(SUPPLIED MATERIAL begins)
-- ==== Sys2Proof/Tests/Slice0.lean ====
section
/-! SUPPORT. Tests: ill-formed terms the checks refuse, words written out from the encodings of 30_encoding.md, one
step per instruction with the operands and answers of 95_test_vectors.md, and a witness for the hypotheses of every
obligation that has some. -/

namespace Sys2Proof.Tests
open Sys2Proof.Machine

/-- The reset state with another accumulator value. -/
def holding (v : BitVec 16) : State := { State.reset with crcacc := v }

/-- That state with one request pending. -/
def issuing (v : BitVec 16) (w : PortWord) : State := { holding v with inputs := [.issue w] }

/-- The response and the accumulator one step after an instruction was issued. -/
def after (v : BitVec 16) (i : Instr) : Option (Response × BitVec 16) :=
  match step (issuing v (encode i)) with
  | .next t => t.response.map fun r => (r, t.crcacc)
  | .fault _ => none
  | .refused _ => none

/-- A payload with a command byte and other lanes 0. -/
def cmd (b0 : Byte) : Payload := commandOnly b0

/-! ### Ill-formed terms: byte 0 has not the pattern of the kind (30_encoding.md R75, R79) -/

theorem test_wellFormed_refuses_abort : (Instr.wireSdoAbort (cmd 0xA0)).wellFormed CsMap.default = false := by decide
theorem test_wellFormed_refuses_subblk : (Instr.wireSdoSubblk (cmd 0x80)).wellFormed CsMap.default = false := by decide
theorem test_wellFormed_refuses_dlInitC : (Instr.wireSdoDlInitC (cmd 0x40)).wellFormed CsMap.default = false := by decide
theorem test_wellFormed_refuses_dlInitS : (Instr.wireSdoDlInitS (cmd 0x20)).wellFormed CsMap.default = false := by decide
theorem test_wellFormed_refuses_dlSegC : (Instr.wireSdoDlSegC (cmd 0x20)).wellFormed CsMap.default = false := by decide
theorem test_wellFormed_refuses_dlSegS : (Instr.wireSdoDlSegS (cmd 0x00)).wellFormed CsMap.default = false := by decide
theorem test_wellFormed_refuses_ulInitC : (Instr.wireSdoUlInitC (cmd 0x20)).wellFormed CsMap.default = false := by decide
theorem test_wellFormed_refuses_ulInitS : (Instr.wireSdoUlInitS (cmd 0x60)).wellFormed CsMap.default = false := by decide
theorem test_wellFormed_refuses_ulSegC : (Instr.wireSdoUlSegC (cmd 0x40)).wellFormed CsMap.default = false := by decide
theorem test_wellFormed_refuses_ulSegS : (Instr.wireSdoUlSegS (cmd 0x20)).wellFormed CsMap.default = false := by decide
theorem test_wellFormed_refuses_bdlInitC : (Instr.wireSdoBdlInitC (cmd 0xC1)).wellFormed CsMap.default = false := by decide
theorem test_wellFormed_refuses_bdlInitS : (Instr.wireSdoBdlInitS (cmd 0xA2)).wellFormed CsMap.default = false := by decide
theorem test_wellFormed_refuses_bdlAckS : (Instr.wireSdoBdlAckS (cmd 0xA1)).wellFormed CsMap.default = false := by decide
theorem test_wellFormed_refuses_bdlEndC : (Instr.wireSdoBdlEndC (cmd 0xC3)).wellFormed CsMap.default = false := by decide
theorem test_wellFormed_refuses_bdlEndS : (Instr.wireSdoBdlEndS (cmd 0xA0)).wellFormed CsMap.default = false := by decide
theorem test_wellFormed_refuses_bulInitC : (Instr.wireSdoBulInitC (cmd 0xA1)).wellFormed CsMap.default = false := by decide
theorem test_wellFormed_refuses_bulInitS : (Instr.wireSdoBulInitS (cmd 0xC1)).wellFormed CsMap.default = false := by decide
theorem test_wellFormed_refuses_bulStartC : (Instr.wireSdoBulStartC (cmd 0xA2)).wellFormed CsMap.default = false := by decide
theorem test_wellFormed_refuses_bulAckC : (Instr.wireSdoBulAckC (cmd 0xA3)).wellFormed CsMap.default = false := by decide
theorem test_wellFormed_refuses_bulEndS : (Instr.wireSdoBulEndS (cmd 0xC0)).wellFormed CsMap.default = false := by decide
theorem test_wellFormed_refuses_bulEndC : (Instr.wireSdoBulEndC (cmd 0xA2)).wellFormed CsMap.default = false := by decide
theorem test_wellFormed_refuses_block_specifier :
    (Instr.wireSdoBdlInitC (cmd 0xA0)).wellFormed CsMap.default = false ∧
    (Instr.wireSdoBulAckC (cmd 0xC2)).wellFormed CsMap.default = false := by decide

/-! ### Selectors (R91), each written out -/

theorem test_decode_frame :
    decodeTableWord 8 0x10 = some (.canfEnc 0 false false false 0 (zeroLanes 8)) ∧
    decodeTableWord 8 0x11 = some (.canfDec 0 (zeroLanes 16)) := by decide
theorem test_decode_cob :
    decodeTableWord 8 0x20 = some (.cobCompose 0 0) ∧
    decodeTableWord 8 0x21 = some (.cobDecompose 0) ∧
    decodeTableWord 8 0x22 = some (.cobClassify 0 false false false) := by decide
theorem test_decode_ident :
    decodeTableWord 8 0x30 = some (.sdoIdent .client 0 (zeroLanes 8)) := by decide
theorem test_decode_builders_transfer :
    decodeTableWord 8 0x40 = some (.sdobAbort 0 0 0) ∧
    decodeTableWord 8 0x41 = some (.sdobSubblk false 0 0 (zeroLanes 7)) ∧
    decodeTableWord 8 0x42 = some (.sdobDlInitC 0 0 false false 0 (zeroLanes 4) 0) ∧
    decodeTableWord 8 0x43 = some (.sdobDlInitS 0 0) ∧
    decodeTableWord 8 0x44 = some (.sdobDlSegC false false 0 (zeroLanes 7)) ∧
    decodeTableWord 8 0x45 = some (.sdobDlSegS false) ∧
    decodeTableWord 8 0x46 = some (.sdobUlInitC 0 0) ∧
    decodeTableWord 8 0x47 = some (.sdobUlInitS 0 0 false false 0 (zeroLanes 4) 0) ∧
    decodeTableWord 8 0x48 = some (.sdobUlSegC false) ∧
    decodeTableWord 8 0x49 = some (.sdobUlSegS false false 0 (zeroLanes 7)) := by decide
theorem test_decode_builders_block :
    decodeTableWord 8 0x4A = some (.sdobBdlInitC 0 0 false false 0) ∧
    decodeTableWord 8 0x4B = some (.sdobBdlInitS 0 0 false 0) ∧
    decodeTableWord 8 0x4C = some (.sdobBdlAckS 0 0) ∧
    decodeTableWord 8 0x4D = some (.sdobBdlEndC 0 0) ∧
    decodeTableWord 8 0x4E = some (.sdobBdlEndS) ∧
    decodeTableWord 8 0x4F = some (.sdobBulInitC 0 0 false 0) ∧
    decodeTableWord 8 0x50 = some (.sdobBulInitS 0 0 false false 0) ∧
    decodeTableWord 8 0x51 = some (.sdobBulStartC) ∧
    decodeTableWord 8 0x52 = some (.sdobBulAckC 0 0) ∧
    decodeTableWord 8 0x53 = some (.sdobBulEndS 0 0) ∧
    decodeTableWord 8 0x54 = some (.sdobBulEndC) := by decide
theorem test_decode_parsers_transfer :
    decodeTableWord 8 0x60 = some (.sdopAbort 0 (zeroLanes 8)) ∧
    decodeTableWord 8 0x61 = some (.sdopSubblk 0 (zeroLanes 8)) ∧
    decodeTableWord 8 0x62 = some (.sdopDlInitC 0 (zeroLanes 8)) ∧
    decodeTableWord 8 0x63 = some (.sdopDlInitS 0 (zeroLanes 8)) ∧
    decodeTableWord 8 0x64 = some (.sdopDlSegC 0 (zeroLanes 8)) ∧
    decodeTableWord 8 0x65 = some (.sdopDlSegS 0 (zeroLanes 8)) ∧
    decodeTableWord 8 0x66 = some (.sdopUlInitC 0 (zeroLanes 8)) ∧
    decodeTableWord 8 0x67 = some (.sdopUlInitS 0 (zeroLanes 8)) ∧
    decodeTableWord 8 0x68 = some (.sdopUlSegC 0 (zeroLanes 8)) ∧
    decodeTableWord 8 0x69 = some (.sdopUlSegS 0 (zeroLanes 8)) := by decide
theorem test_decode_parsers_block :
    decodeTableWord 8 0x6A = some (.sdopBdlInitC 0 (zeroLanes 8)) ∧
    decodeTableWord 8 0x6B = some (.sdopBdlInitS 0 (zeroLanes 8)) ∧
    decodeTableWord 8 0x6C = some (.sdopBdlAckS 0 (zeroLanes 8)) ∧
    decodeTableWord 8 0x6D = some (.sdopBdlEndC 0 (zeroLanes 8)) ∧
    decodeTableWord 8 0x6E = some (.sdopBdlEndS 0 (zeroLanes 8)) ∧
    decodeTableWord 8 0x6F = some (.sdopBulInitC 0 (zeroLanes 8)) ∧
    decodeTableWord 8 0x70 = some (.sdopBulInitS 0 (zeroLanes 8)) ∧
    decodeTableWord 8 0x71 = some (.sdopBulStartC 0 (zeroLanes 8)) ∧
    decodeTableWord 8 0x72 = some (.sdopBulAckC 0 (zeroLanes 8)) ∧
    decodeTableWord 8 0x73 = some (.sdopBulEndS 0 (zeroLanes 8)) ∧
    decodeTableWord 8 0x74 = some (.sdopBulEndC 0 (zeroLanes 8)) := by decide
theorem test_decode_crc :
    decodeTableWord 8 0x80 = some (.crcClr) ∧
    decodeTableWord 8 0x81 = some (.crcUpd 0 (zeroLanes 8)) ∧
    decodeTableWord 8 0x82 = some (.crcRd) ∧
    decodeTableWord 8 0x83 = some (.crcChk 0) := by decide
theorem test_decode_reads_the_operands :
    decode CsMap.default (.op 0x42 { index := 0x1018, subidx := 1, e := true, s := true, len := 2, d := #v[7, 8, 9, 10, 11, 12, 13] })
      = .ok (.sdobDlInitC 0x1018 1 true true 2 #v[7, 8, 9, 10] 0) ∧
    decode CsMap.default (.op 0x22 { arbId := 0x585, rtr := true }) = .ok (.cobClassify 0x585 false true false) := by decide
theorem test_decode_refuses_other_selectors :
    decode CsMap.default (.op 0x00 {}) = .error (.illegalOp 0x00) ∧
    decode CsMap.default (.op 0x55 {}) = .error (.illegalOp 0x55) ∧
    decode CsMap.default (.op 0x75 {}) = .error (.illegalOp 0x75) ∧
    decode CsMap.default (.op 0x84 {}) = .error (.illegalOp 0x84) ∧
    decode CsMap.default (.op 0xFF {}) = .error (.illegalOp 0xFF) := by decide
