-- ==== Sys2Proof/Machine/Flags.lean ====
section
/-!
DEFINITION. Number formats, exact values, the one place where each rounding happens, and the exception flags it raises
(spec/06). A value is exact: NaN, an infinity, or ± m × 2^e. Rounding returns the code, the flags of SYS.NUMST (bit 0 NV,
1 DZ, 2 OF, 3 UF, 4 NX) and the count for SYS.FTZCNT.
-/
namespace Sys2Proof.Machine

/-- An exact value: `fin neg m e` is (−1)^neg × m × 2^e; m = 0 is a zero with its sign (R162 to R165). -/
inductive Val where
  | nan
  | inf (neg : Bool)
  | fin (neg : Bool) (m : Nat) (e : Int)
  deriving DecidableEq, Repr

def NV : Nat := 1
def DZ : Nat := 2
def OF : Nat := 4
def UF : Nat := 8
def NX : Nat := 16

/-- What a rounding gives: the code, its flags, its flush count. -/
structure Rnd where
  code : Nat
  fl : Nat
  ftz : Nat
  deriving DecidableEq, Repr

/-- A floating format of Table 6-2: exponent and fraction widths, bias, the code of the largest finite value, the codes
of +∞ and of the canonical NaN where the format has them. CHALK8 is `tapered`. -/
structure Fmt where
  ew : Nat
  mw : Nat
  bias : Nat
  maxCode : Nat
  inf : Option Nat
  nan : Option Nat
  tapered : Bool
  deriving DecidableEq, Repr

def FP4 : Fmt := ⟨2, 1, 1, 0x7, none, none, false⟩
def FP6A : Fmt := ⟨3, 2, 3, 0x1F, none, none, false⟩
def FP6B : Fmt := ⟨2, 3, 1, 0x1F, none, none, false⟩
def E4M3 : Fmt := ⟨4, 3, 7, 0x7E, none, some 0x7F, false⟩
def E5M2 : Fmt := ⟨5, 2, 15, 0x7B, some 0x7C, some 0x7E, false⟩
def BF16 : Fmt := ⟨8, 7, 127, 0x7F7F, some 0x7F80, some 0x7FC0, false⟩
def FP16 : Fmt := ⟨5, 10, 15, 0x7BFF, some 0x7C00, some 0x7E00, false⟩
def TF19 : Fmt := ⟨7, 11, 63, 0x3F7FF, some 0x3F800, some 0x3FC00, false⟩
def FP32 : Fmt := ⟨8, 23, 127, 0x7F7FFFFF, some 0x7F800000, some 0x7FC00000, false⟩
def FP56 : Fmt := ⟨11, 44, 1023, 0x7FEFFFFFFFFFFF, some 0x7FF00000000000, some 0x7FF80000000000, false⟩
def CHALK8 : Fmt := ⟨0, 7, 0, 0x03, none, some 0x80, true⟩

/-- The bits of a code: sign, exponent and fraction. -/
def Fmt.width (f : Fmt) : Nat := f.ew + f.mw + 1

/-! ## Decoding (R163 to R166) -/

/-- Table 6-3: the exponent of CHALK8 magnitude bits with k leading zeros and selector x, plus 15. -/
def chalkExp (k x : Nat) : Nat :=
  (match k with
    | 0 => [14, 15]
    | 1 => [12, 13, 16, 17]
    | 2 => [8, 9, 10, 11, 18, 19, 20, 21]
    | 3 => [4, 5, 6, 7, 22, 23, 24, 25]
    | 4 => [2, 3, 26, 27]
    | 5 => [1, 28]
    | _ => [0])[x]?.getD 0

/-- The magnitude of CHALK8 magnitude bits, in units of 2^−20 (R166). -/
def chalkMag (m : Nat) : Nat :=
  if m = 0 then 0
  else
    let k := 7 - bitLen m
    let rest := m % 2 ^ (6 - k)
    let xw := [1, 2, 3, 3, 2, 1, 0][k]?.getD 0
    let fw := 6 - k - xw
    (2 ^ fw + rest % 2 ^ fw) * 2 ^ (chalkExp k (rest / 2 ^ fw) + 5 - fw)

/-- decode(F, b). Every NaN code is the same NaN (R165). -/
def Fmt.decode (f : Fmt) (b : Nat) : Val :=
  if f.tapered then
    if b % 256 = 0 then .fin false 0 0
    else if b % 256 = 0x80 then .nan
    else .fin (bitN b 7) (chalkMag (b % 128)) (-20)
  else
    let neg := bitN b (f.ew + f.mw)
    let mag := b % 2 ^ (f.ew + f.mw)
    let e := mag / 2 ^ f.mw
    let m := mag % 2 ^ f.mw
    if f.maxCode < mag then (if f.inf = some mag then .inf neg else .nan)
    else if e = 0 then .fin neg m (1 - (f.bias : Int) - f.mw)
    else .fin neg (2 ^ f.mw + m) ((e : Int) - f.bias - f.mw)

/-! ## Rounding (R167 to R175) -/

/-- Whether a magnitude between two neighbours goes to the upper one: modes 0 RNE, 1 RTZ, 2 RDN, 3 RUP, 4 RNA;
`cmp` compares the discarded part with half a unit, `odd` says the lower neighbour's code is odd. -/
def roundUp (mode : Nat) (neg odd : Bool) (zero : Bool) (cmp : Ordering) : Bool :=
  if zero then false
  else match mode with
    | 0 => cmp == .gt || (cmp == .eq && odd)
    | 1 => false
    | 2 => neg
    | 3 => !neg
    | _ => cmp != .lt
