-- ==== Sys2Proof/Machine/Sparse.lean ====
section
/-!
DEFINITION. Sparse tables: lists of (key, value) pairs in one canonical form. A key that is not listed reads as the
table's default, no listed value equals the default, and keys rise strictly, so that equal tables are equal lists.
Registers, columns, tiles, queues' registers and every memory are such tables.
-/
namespace Sys2Proof.Machine

/-- Read: the value listed at `k`, else the default `d`. -/
def sget {α : Type} (d : α) : List (Nat × α) → Nat → α
  | [], _ => d
  | (a, v) :: t, k => if a = k then v else sget d t k

/-- Remove every entry at `k`. -/
def sdel {α : Type} : List (Nat × α) → Nat → List (Nat × α)
  | [], _ => []
  | (a, v) :: t, k => if a = k then sdel t k else (a, v) :: sdel t k

/-- Enter `v` at `k`, in key order, replacing what stood there. -/
def sins {α : Type} : List (Nat × α) → Nat → α → List (Nat × α)
  | [], k, v => [(k, v)]
  | (a, w) :: t, k, v =>
    if k < a then (k, v) :: (a, w) :: t
    else if a = k then (k, v) :: t
    else (a, w) :: sins t k v

/-- Write: writing the default removes the entry. -/
def sput {α : Type} [DecidableEq α] (d : α) (m : List (Nat × α)) (k : Nat) (v : α) : List (Nat × α) :=
  if v = d then sdel m k else sins m k v

/-- Every key above `b`, rising strictly. -/
def sorted {α : Type} : Option Nat → List (Nat × α) → Bool
  | _, [] => true
  | none, (a, _) :: t => sorted (some a) t
  | some b, (a, _) :: t => decide (b < a) && sorted (some a) t

/-- The canonical form. -/
def canonical {α : Type} [DecidableEq α] (d : α) (m : List (Nat × α)) : Bool :=
  sorted none m && m.all (fun p => decide (p.2 ≠ d))

/-- The first position of a list at which `f` holds. -/
def findIx {α : Type} (f : α → Bool) : List α → Option Nat
  | [] => none
  | a :: t => if f a then some 0 else (findIx f t).map (· + 1)

/-- A list with the element at position `n` replaced by what `f` gives, or dropped. -/
def modifyAt {α : Type} (f : α → Option α) : List α → Nat → List α
  | [], _ => []
  | a :: t, 0 => match f a with
    | some b => b :: t
    | none => t
  | a :: t, n + 1 => a :: modifyAt f t n

/-- A list without the element at position `n`. -/
def dropAt {α : Type} (l : List α) (n : Nat) : List α := modifyAt (fun _ => none) l n

/-- A list with the element at position `n` replaced. -/
def setAt {α : Type} (l : List α) (n : Nat) (v : α) : List α := modifyAt (fun _ => some v) l n

end Sys2Proof.Machine
end

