/-- MATRIX_STEP: one step of the command being carried out, or the early promotion before it; a row of an MST, a batch of a
SEEDFIT; or one granule of what they have to write. (Log 57: DEDUCED, unsafe) -/
def evMatrixStep (p : Nat) (s : State) : Option State :=
  let c := s.col p
  match c.mrun with
  | none => none
  | some m =>
    if m.stepsLeft = false ∨ c.mayRun m = false then none
    else if m.out.isEmpty = false then some (s.writeOut p m)
    else if c.cycle < m.due then none
    else match m.op with
      | .mma t gs =>
        match gs[m.grp]? with
        | none => none
        | some g =>
          if s.proctor.rtPause.contains (dieOf p) then none else
          let f := s.fetchGrans p m g.acol (g.grans g.ais (m.ks g))
          let m := f.1
          if !m.promoted && c.promotesEarly m t g then
            some (f.2.modCol p (fun k =>
              let k := k.promoteEarly t
              { k with mrun := some { m with promoted := true, due := c.stepAt m + 1 } }))
          else
            let m' := if m.step + 1 < g.steps then { m with step := m.step + 1 } else { m with grp := m.grp + 1, step := 0 }
            let n := if m'.stepsLeft then g.cycles else 2
            let m' := { m' with due := c.stepAt m + n, again := false, promoted := false }
            some ((f.2.mmaStep p m t g).modCol p (fun k => { k with mrun := some m' }))
      | .store t off win stride sc sat mode =>
        let r := s.mstRow p m t off win stride sc sat mode m.step
        let due := m.due + (if m.step < 31 then rowCycles win else 0)
        some (r.2.2.modCol p (fun c => { c with mrun := some { r.2.1 with step := m.step + 1, out := r.1, due := due } }))
      | .seedx _ rec_ dst => some (s.seedxStep p m rec_ dst)
      | .seedfit _ tgt win blk n =>
        if ceilDiv (2 ^ n) 256 ≤ m.step + 1 then some (s.seedfitStep p m tgt win blk n)
        else some (s.setCol p { c with mrun := some { m with step := m.step + 1, due := m.due + batchCycles } })
      | _ => none

/-- The lanes of MRD (R293). -/
def Tile.lanes (t : Tile) (row seg op mode : Nat) (sat : Bool) : VWord × Nat × Nat :=
  let q := 16 * (seg % 2)
  let v (j : Nat) : Val := t.val (32 * row + j)
  let fl (l : List Rnd) : Nat := l.foldl (fun z r => z ||| r.fl) 0
  let fz (l : List Rnd) : Nat := l.foldl (fun z r => z + r.ftz) 0
  match op with
  | 0 => (pack 32 ((List.range 16).map (fun i => um 32 (satS 32 (sget 0 t.wide (32 * row + q + i))))), 0, 0)
  | 1 =>
    let l := (List.range 16).map (fun i => FP32.cvt (v (q + i)) mode sat)
    (pack 32 (l.map (·.code)), fl l, fz l)
  | 2 =>
    let l := (List.range 32).map (fun i => BF16.cvt (v i) mode sat)
    (pack 16 (l.map (·.code)), fl l, fz l)
  | 3 => (pack 64 ((List.range 8).map (fun i =>
      let e := 32 * row + 8 * seg + i
      if t.fl then sget 0 t.fp e else um 64 (sget 0 t.wide e))), 0, 0)
  | _ => (BitVec.ofNat 512 (t.poison + 2 ^ 32 * b2n t.fl + 2 ^ 33 * t.n), 0, 0)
(SUPPLIED MATERIAL ends)
§ INSTRUCTIONS FOR THE TASK: Please show every line of the records that holds the word "after".

§ RESULT FOR THIS TASK:
/-- The response and the accumulator one step after an instruction was issued. -/
def after (v : BitVec 16) (i : Instr) : Option (Response × BitVec 16) :=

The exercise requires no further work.